Pepa Bueno: «Hay que avanzar con los hombres, sin ellos no tiene sentido»

«El cambio más importante de la democracia en España afecta a las mujeres», sostiene la periodista, que tiene claro que «este 8M no debe celebrarse en la calle» y recupera en «Vidas arrebatadas» la voz de dos niños a los que ETA dejó huérfanos en el 87

La periodista Pepa Bueno acaba de publicar su primer libro en solitario, «Vidas arrebatadas. Huérfanos de ETA»
La periodista Pepa Bueno acaba de publicar su primer libro en solitario, «Vidas arrebatadas. Huérfanos de ETA»

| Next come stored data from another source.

-- ==== Sys2Proof/Machine/Copy.lean ====
section
/-! DEFINITION. Copies: `cpgo` and `cpwait` (R214 to R217, R222), and the events of the copy engines (R218 to R221). -/
namespace Sys2Proof.Machine

/-- An end of a copy or a barrier word: LM of a core, or a plot virtual address (R139, R214). -/
inductive End where
  | lm (c : CoreId) (off : Nat)
  | glob (va : Nat)
  deriving DecidableEq, Repr

/-- The end that an operand names (R139). -/
def endOf (p : Plot) (me : CoreId) (a : Word) : Option End :=
  if isLmForm a then
    let c := if a.toNat < 0x40000 then me.toNat else fld a 31 18
    if p.hasCore c then some (.lm (BitVec.ofNat 14 c) (fld a 17 0)) else none
  else if fld a 63 48 = 0 then some (.glob a.toNat) else none
/-- The rows of an end stay in their space (R217). DESIGN CHOICE (log 93): R217 lists rows that leave LM; rows of a global end that
leave the 48-bit space are refused alike. -/
def rowsFit (e : End) (len cnt : Nat) (stride : Word) : Bool :=
  let (o, top) := match e with
    | .lm _ off => (off, 0x38000)
    | .glob va => (va, 2 ^ 48)
  let far : Int := stride.toInt * ((cnt : Int) - 1)
  len = 0 || cnt = 0 || (decide (0 ≤ (o : Int) + min 0 far) && decide ((o : Int) + max 0 far + len ≤ top))
/-- An end in LM lies in the issuing core's cluster (R217). -/
def End.near (e : End) (me : CoreId) : Bool :=
  match e with
  | .lm c _ => clusterOf c == clusterOf me
  | .glob _ => true
/-- A parameter block in own LM (R215). -/
def blockAt (m : Memory) (o : Nat) : Block :=
  { pc := m.word o, a0 := m.word (o + 8), a1 := m.word (o + 16), a2 := m.word (o + 24), a3 := m.word (o + 32),
    bar := m.word (o + 40), inc := (m.word (o + 48)).setWidth 32 }
/-- A PC names loaded code (R217). -/
def Plot.hasCode (p : Plot) (obj off : Nat) : Bool := ((p.obj? obj).map fun o => decide (off < o.code.length)).getD false
/-- The block keeps R215 and R217. DESIGN CHOICE (log 93): a barrier word whose four bytes pass the end of user LM is refused like a
misaligned one. -/
def blockOk (p : Plot) (me : CoreId) (m : Memory) (o : Nat) : Bool :=
  let b := blockAt m o
  fld b.pc 63 48 == 0 && fld (m.word (o + 48)) 63 32 == 0 && m.word (o + 56) == 0
    && p.hasCode (fld b.pc 47 32) (fld b.pc 31 0)
    && (b.bar == 0 || (b.bar.toNat % 4 == 0 && (match endOf p me b.bar with
        | some (.lm c off) => clusterOf c == clusterOf me && decide (off + 4 ≤ 0x38000)
        | some (.glob _) => true
        | none => false)))
/-- The block that CPHDL or an operand names, if it is good (R215, R217). -/
def blockOf (p : Plot) (c : Core) (o : Nat) : Option Block :=
  if o % 8 = 0 ∧ o + 64 ≤ 0x38000 ∧ blockOk p c.cid c.lm o then some (blockAt c.lm o) else none
/-- The next id of a kind, past those still outstanding (R216, R234). -/
def nextId (from_ : BitVec 16) (out : List (Lid × BitVec 16)) : BitVec 16 :=
  ((List.range (out.length + 1)).map fun i => from_ + BitVec.ofNat 16 i).find? (fun x => !out.any fun y => y.2 == x) |>.getD from_
/-- Copies of the core that are buffered and not committed. -/
def Core.bufferedCopies (c : Core) : Nat := (c.ob.filter fun e => match e.body with
  | .copy _ => true
  | _ => false).length

/-- `rsr gd, CPGO`, also `cpgo gd` (R216). DESIGN CHOICE (log 99): a word of the parameter block under an uncorrectable error is read as it
stands and raises nothing, since R143 speaks of local loads and R216 of no such end. -/
def execCpgo (d : Reg) (s : State) : Out :=
  onCore s fun p c =>
    let src := endOf p c.cid c.cpsrc
    let dst := endOf p c.cid c.cpdst
    let len := c.cplen.toNat
    let cnt := c.cpcnt.toNat
    let withBlk := c.cphdl.getLsbD 63
    let blk := if withBlk then blockOf p c (fld c.cphdl 17 0) else none
    match src, dst with
    | some a, some b =>
      if !a.near c.cid || !b.near c.cid || !rowsFit a len cnt c.cpstrs || !rowsFit b len cnt c.cpstrd
          || (withBlk && blk.isNone) then trap s 0x98 0 0
      else if c.xout.length - c.bufferedCopies ≥ 16 then put s c.stall
      else
        let id := nextId c.xnext c.xout
        let isLm (e : End) : Bool := match e with
          | .lm _ _ => true
          | .glob _ => false
        let j : CopyJob :=
          { tag := c.tag, id := id, src := c.cpsrc, dst := c.cpdst, len := len, strs := c.cpstrs, strd := c.cpstrd, cnt := cnt,
            blk := blk, cls := c.sendCls, cpy := if isLm a || isLm b then some (clusterOf c.cid) else none }
        enterPlaced s c (if withBlk then 2 else 1) (.copy j) fun c =>
          ({ c with xnext := id + 1, xout := (c.lid, id) :: c.xout }.setG d (id.setWidth 64)).bumpSeq.retire 4 1
            (if withBlk then 40 else 0)
    | _, _ => trap s 0x98 0 0

/-- `cpwait` (R222). -/
def execCpwait (a d : Reg) (s : State) : Out :=
  onCore s fun _ c =>
    let id := (c.r a).setWidth 16
    let c := match c.wait with
      | .begun => c
      | _ => { c.commit with wait := .begun }
    if c.xout.contains (c.lid, id) then put s c.stall
    else
      match ((c.count c.lid).xdone.find? fun x => x.1 == id) with
      | some (_, w) => put s (((c.setG d w).acquire .system).retire 4 1)
      | none => put s (((c.setG d 0xFFFFFFFFFFFFFFFF).acquire .system).retire 4 1)

/-! The engines. -/

/-- What one byte of an end gives. -/
inductive ByteRes where
  | byte (b : Byte)
  | bad (cause : Cause) (addr : Word)
  | wait
  deriving DecidableEq, Repr

/-- Changes a copy. -/
def Plot.modCopy (p : Plot) (j : Nat) (f : CopyJob → CopyJob) : Plot := { p with copies := p.copies.modify j f }
/-- Byte k of a copy's end as an address (R218). -/
def copyAt (o : Nat) (stride : Word) (len k : Nat) : Nat := ((o : Int) + (k / len : Nat) * stride.toInt + (k % len : Nat)).toNat
/-- An address is a source byte of the copy (R218): that of some row. -/
def isSource (o : Nat) (stride : Word) (len cnt x : Nat) : Bool :=
  (List.range cnt).any fun r =>
    let lo := (o : Int) + r * stride.toInt
    decide (lo ≤ x ∧ (x : Int) < lo + len)
/-- A fabric port carries traffic (R388). -/
def Port.up (x : Port) : Bool := decide (x.lanes ≠ 0) && x.retraining.isNone
/-- An engine's access to a peer goes ahead: a port is up, and no packet of the device to that peer is under way (R385, R388). -/
def peerOpen (s : State) (d : Nat) : Bool := s.dev.ports.any Port.up && s.fabClear d s.dev.fabNext
/-- A byte of global memory as an engine reads it at home (R186, R200, R384, R387, R392). -/
def engineRead (s : State) (p : Plot) (l : Loc) : ByteRes :=
  match l with
  | .dev a => match p.lineErr (lineOf a) with
    | some cause => .bad cause (BitVec.ofNat 64 a)
    | none => .byte (p.home.get a)
  | .host a => if s.dev.hostlost then .wait else .byte (s.dev.host.get a)
  | .peer d a => if !peerOpen s d then .wait
    else if peerRefuses s p.job d a then .bad 0xA9 (BitVec.ofNat 64 a)
    else .byte (((s.dev.peers.find? fun x => x.dev == d).map fun x => x.mem.get a).getD 0)
/-- Bytes of consecutive addresses of global memory that an engine writes at home (R186), or the cause that it meets there; `counts` says
that they open a line (R47). An engine writes piece by piece, so that no piece covers a whole line (R358; log 96). -/
def State.engineWrite (s : State) (pid : Nat) (t : Tag) (va : Nat) (l : Loc) (bs : List Byte) (counts : Bool := true) : State × Option Cause :=
  let ent (a d : Nat) : HEntry :=
    { tags := [t.engine], line := lineOf a, va := va, act := storeAct a bs, tile := tileOf t.cid, peer := d, counts := counts }
  match l with
  | .dev a => (match (s.plot? pid).bind fun p => p.lineErr (lineOf a) with
    | some cause => (s, some cause)
    | none => (s.joinWq pid (ent a 0), none))
  | .host a => (s.toHost pid (.mem (ent a 0)), none)
  | .peer d a =>
    if ((s.plot? pid).map fun p => peerRefuses s p.job d a).getD true then (s, some 0xA9) else (s.toFabric pid (ent a d), none)
/-- The byte at an LM offset; one with an uncorrectable error has no stated value here and is free (log 2). -/
def engineLm (s : State) (c : Core) (off : Nat) : Byte := if lmBad c off 1 then Config.freeByte s.fresh off else c.lm.get off

/-- The energy of a copy's byte at an end (R47): an LM word at its owner, or a line at its home, when the byte opens it. -/
def Plot.copyPj (p : Plot) (t : Tag) (e : Option Loc) (lm : Option (CoreId × Nat)) (first : Bool) : Plot :=
  let p := match e with
    | some (.dev a) => if first || a % 64 == 0 then p.spendFor t 780 else p
    | _ => p
  match lm with
  | some (c, off) => if first || off % 8 == 0 then p.modCore c.toNat fun k => k.modCount t.lid fun x => { x with pj := x.pj + 5 } else p
  | none => p
/-- Moves the next byte of copy j (R218, R219). -/
def copyByte (s : State) (pid j : Nat) : State :=
  match s.plot? pid with
  | none => s
  | some p =>
    match p.copies[j]? with
    | none => s
    | some x =>
      let tile := tileOf x.tag.cid
      let stop (s : State) (cause : Cause) (a : Word) : State :=
        s.modPlot pid fun p => p.modCopy j fun x =>
          if cause = 0x30 ∨ cause = 0x31 then { x with fault := some (cause, a) }
          else { x with status := some (BitVec.ofNat 64 (0x95 + 2 ^ 8 * cause.toNat + 2 ^ 16 * x.done)) }
      match endOf p x.tag.cid x.src, endOf p x.tag.cid x.dst with
      | some a, some b =>
        if x.status.isSome ∨ x.fault.isSome ∨ x.done ≥ x.len * x.cnt then s
        else
          -- the source byte
          let first := x.done % x.len == 0
          let (r, p1) := match a with
            | .lm c off =>
              let o := copyAt off x.strs x.len x.done
              (match p.core? c.toNat with
                | some k => ByteRes.byte (engineLm s k o)
                | none => .wait, p.copyPj x.tag none (some (c, o)) first)
            | .glob va =>
              let va := copyAt va x.strs x.len x.done
              match walked p x.tag (translate p tile va 0) with
              | (.error (cause, _, _), p) => (.bad cause (BitVec.ofNat 64 va), p)
              | (.ok (l, _), q) => match engineRead s q l with
                | .wait => (.wait, q)
                | r => (r, q.copyPj x.tag (some l) none first)
          let s := s.modPlot pid fun _ => p1
          match r with
          | .wait => s
          | .bad cause ad => stop s cause ad
          | .byte v =>
            let clash := match a, b with
              | .lm c o, .lm d o2 => c == d && isSource o x.strs x.len x.cnt (copyAt o2 x.strd x.len x.done)
              | .glob o, .glob o2 => isSource o x.strs x.len x.cnt (copyAt o2 x.strd x.len x.done)
              | _, _ => false
            let v := if clash then Config.freeByte s.fresh x.done else v
            let moved (s : State) : State := s.modPlot pid fun p => p.modCopy j fun x => { x with done := x.done + 1 }
            match b with
            | .lm c off =>
              let o := copyAt off x.strd x.len x.done
              moved (s.modPlot pid fun p => (p.modCore c.toNat fun k => k.store o [v]).copyPj x.tag none (some (c, o)) first)
            | .glob va =>
              let va := copyAt va x.strd x.len x.done
              match walked p1 x.tag (translate p1 tile va 1) with
              | (.error (cause, _, _), p) => stop (s.modPlot pid fun _ => p) cause (BitVec.ofNat 64 va)
              | (.ok (l, _), p) =>
                match (s.modPlot pid fun _ => p).engineWrite pid x.tag va l [v] (first || va % 64 == 0) with
                | (s, some cause) => stop s cause (BitVec.ofNat 64 va)
                | (s, none) => moved s
      | _, _ => s
/-- Moves up to n bytes. -/
def copyBytes (s : State) (pid j : Nat) : Nat → State
  | 0 => s
  | n + 1 => copyBytes (copyByte s pid j) pid j n

/-- The wait of R221 after n refused tries, in ns, under a hint in µs. -/
def eteWait (n hint : Nat) : Nat := 1000 * min (max hint (2 ^ (n - 1))) 1000
/-- An ETE refuses a try (R221): at the limit the copy ends with CPY_REFUSED. -/
def State.refuseCopy (s : State) (pid j hint : Nat) : State :=
  s.modPlot pid fun p => p.modCopy j fun x =>
    if x.tries + 1 ≥ p.etries then { x with tries := x.tries + 1, status := some 0x96 }
    else { x with tries := x.tries + 1, nextTry := s.dev.time + eteWait (x.tries + 1) hint }
/-- An event on copy j of plot p, when it stands there. -/
def onCopy (s : State) (k : Plot → CopyJob → State) : Out :=
  match s.plot? s.ev.p with
  | none => .next s
  | some p => match p.copies[s.ev.j]? with
    | none => .next s
    | some x => .next (k p x)

/-- All bytes of a copy are moved, or it has ended otherwise. -/
def CopyJob.moved (x : CopyJob) : Bool := x.status.isSome || x.accepted && decide (x.done ≥ x.len * x.cnt)
/-- An earlier entry of the same CPY's command FIFO is not yet done: a CPY takes its entries in order (R172, R221). -/
def Plot.cpyBusy (p : Plot) (j : Nat) (x : CopyJob) : Bool :=
  x.cpy.isSome && (p.copies.take j).any fun y => y.cpy == x.cpy && !y.moved
/-- The plot's entries of the ETE queues are all taken (R221, R380). -/
def Plot.eteFull (p : Plot) : Bool := decide ((p.copies.filter fun y => y.cpy.isNone && y.accepted && !y.moved).length ≥ p.eteShare)
/-- COPY_EXECUTE (R218, R221): the first try, which an ETE may refuse (`flag`, with the hint v), or up to n bytes of an accepted
copy. A copy that goes to a CPY is never refused, and runs in its turn. -/
def execCopyExecute (s : State) : Out :=
  onCopy s fun p x =>
    if p.cpyBusy s.ev.j x then s
    else if x.accepted then { copyBytes s s.ev.p s.ev.j s.ev.n with fresh := s.fresh + 1 }
    else if x.tries ≠ 0 ∨ x.status.isSome then s
    else if (s.ev.flag ∨ p.eteFull) ∧ x.cpy.isNone then s.refuseCopy s.ev.p s.ev.j s.ev.v.toNat
    else s.modPlot s.ev.p fun p => p.modCopy s.ev.j fun x => { x with accepted := true }
/-- ETE_RETRY (R221): a later try, when its wait is over. -/
def execEteRetry (s : State) : Out :=
  onCopy s fun p x =>
    if x.accepted ∨ x.tries = 0 ∨ x.status.isSome ∨ s.dev.time < x.nextTry then s
    else if s.ev.flag ∨ p.eteFull then s.refuseCopy s.ev.p s.ev.j s.ev.v.toNat
    else s.modPlot s.ev.p fun p => p.modCopy s.ev.j fun x => { x with accepted := true }
/-- The service core of a tile answers: a machine check has not stopped it (R353). -/
def Plot.serves (p : Plot) (t : Nat) : Bool := ((p.tiles[t]?).map fun t => !t.svc.stopped).getD false
/-- COPY_SERVICE_ANSWER (R219, R220): Haruesol mapped the page (`flag`) or declined; `opt` names an MXE whose job's barrier it is. -/
def execCopyServiceAnswer (s : State) : Out :=
  match s.ev.opt with
  | some k =>
    .next (if !((s.plot? s.ev.p).map fun p => p.serves (k / 4)).getD false then s
      else s.modPlot s.ev.p fun p => { p with mxes := p.mxes.modify k fun m =>
      { m with run := m.run.map fun r => match r.barFault with
          | none => r
          | some (cause, _) => if s.ev.flag then { r with barFault := none } else { r with barFault := none, barDead := some cause } } })
  | none =>
    onCopy s fun p x =>
      match x.fault with
      | none => s
      | some (cause, _) =>
        if !p.serves (tileOf x.tag.cid) then s else s.modPlot s.ev.p fun p => p.modCopy s.ev.j fun x =>
          if s.ev.flag then { x with fault := none }
          else { x with fault := none, status := some (BitVec.ofNat 64 (0x95 + 2 ^ 8 * cause.toNat + 2 ^ 16 * x.done)) }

Hace preguntas, las encaja, responde rápido y claro, y en su oficio no pierde de vista los porqués. Líder de la radio con el programa Hora 25, Pepa Bueno (Badajoz, 1964), que ha dado la cara y la voz desde los 90 por nuestra actualidad, rescata del olvido en su primer libro, Vidas arrebatadas, la historia de José Mari y Víctor, víctimas del terror de ETA, dos hermanos que sobrevivieron al atentado que la banda perpetró el 11 de diciembre de 1987 contra la casa cuartel de Zaragoza. ¿Lo recuerdan? Leer el relato estremece, de partida porque no es ficción. Pero también por la crudeza desnuda, abrasiva, de los testimonios de los dos. Aquello ocurrió, y han tenido que pasar décadas para contarlo. Cada vida rota merece la costura de un libro.

La primera mujer directora y presentadora del telediario de las nueve de la noche en TVE, que fue la primera también en ponerse al frente del Hoy por hoy de la Cadena Ser, colabora en la asociación Escuela para Todas, por el acceso a la educación en igualdad de las niñas en Camboya, y es feminista desde que recuerda, desde aquellos 70 en los que las mujeres debían pedir permiso hasta para abrirse una cuenta corriente. Pepa Bueno celebrará en la radio el 8M entrevistando a mujeres de distintos ámbitos. «No es momento de salir a las calles», afirma.

-Pensábamos que Pepa Bueno lo había hecho todo, pero no. Acaba de firmar su primer libro.

-Es mi primer libro en solitario. Participé antes en varios colectivos, pero me había resistido siempre a escribir. Soy muy lectora y tengo un profundo respeto por el oficio de escribir. Y siempre me decía: «Yo lo que hago son noticias». Pero esta historia pedía a gritos ser contada.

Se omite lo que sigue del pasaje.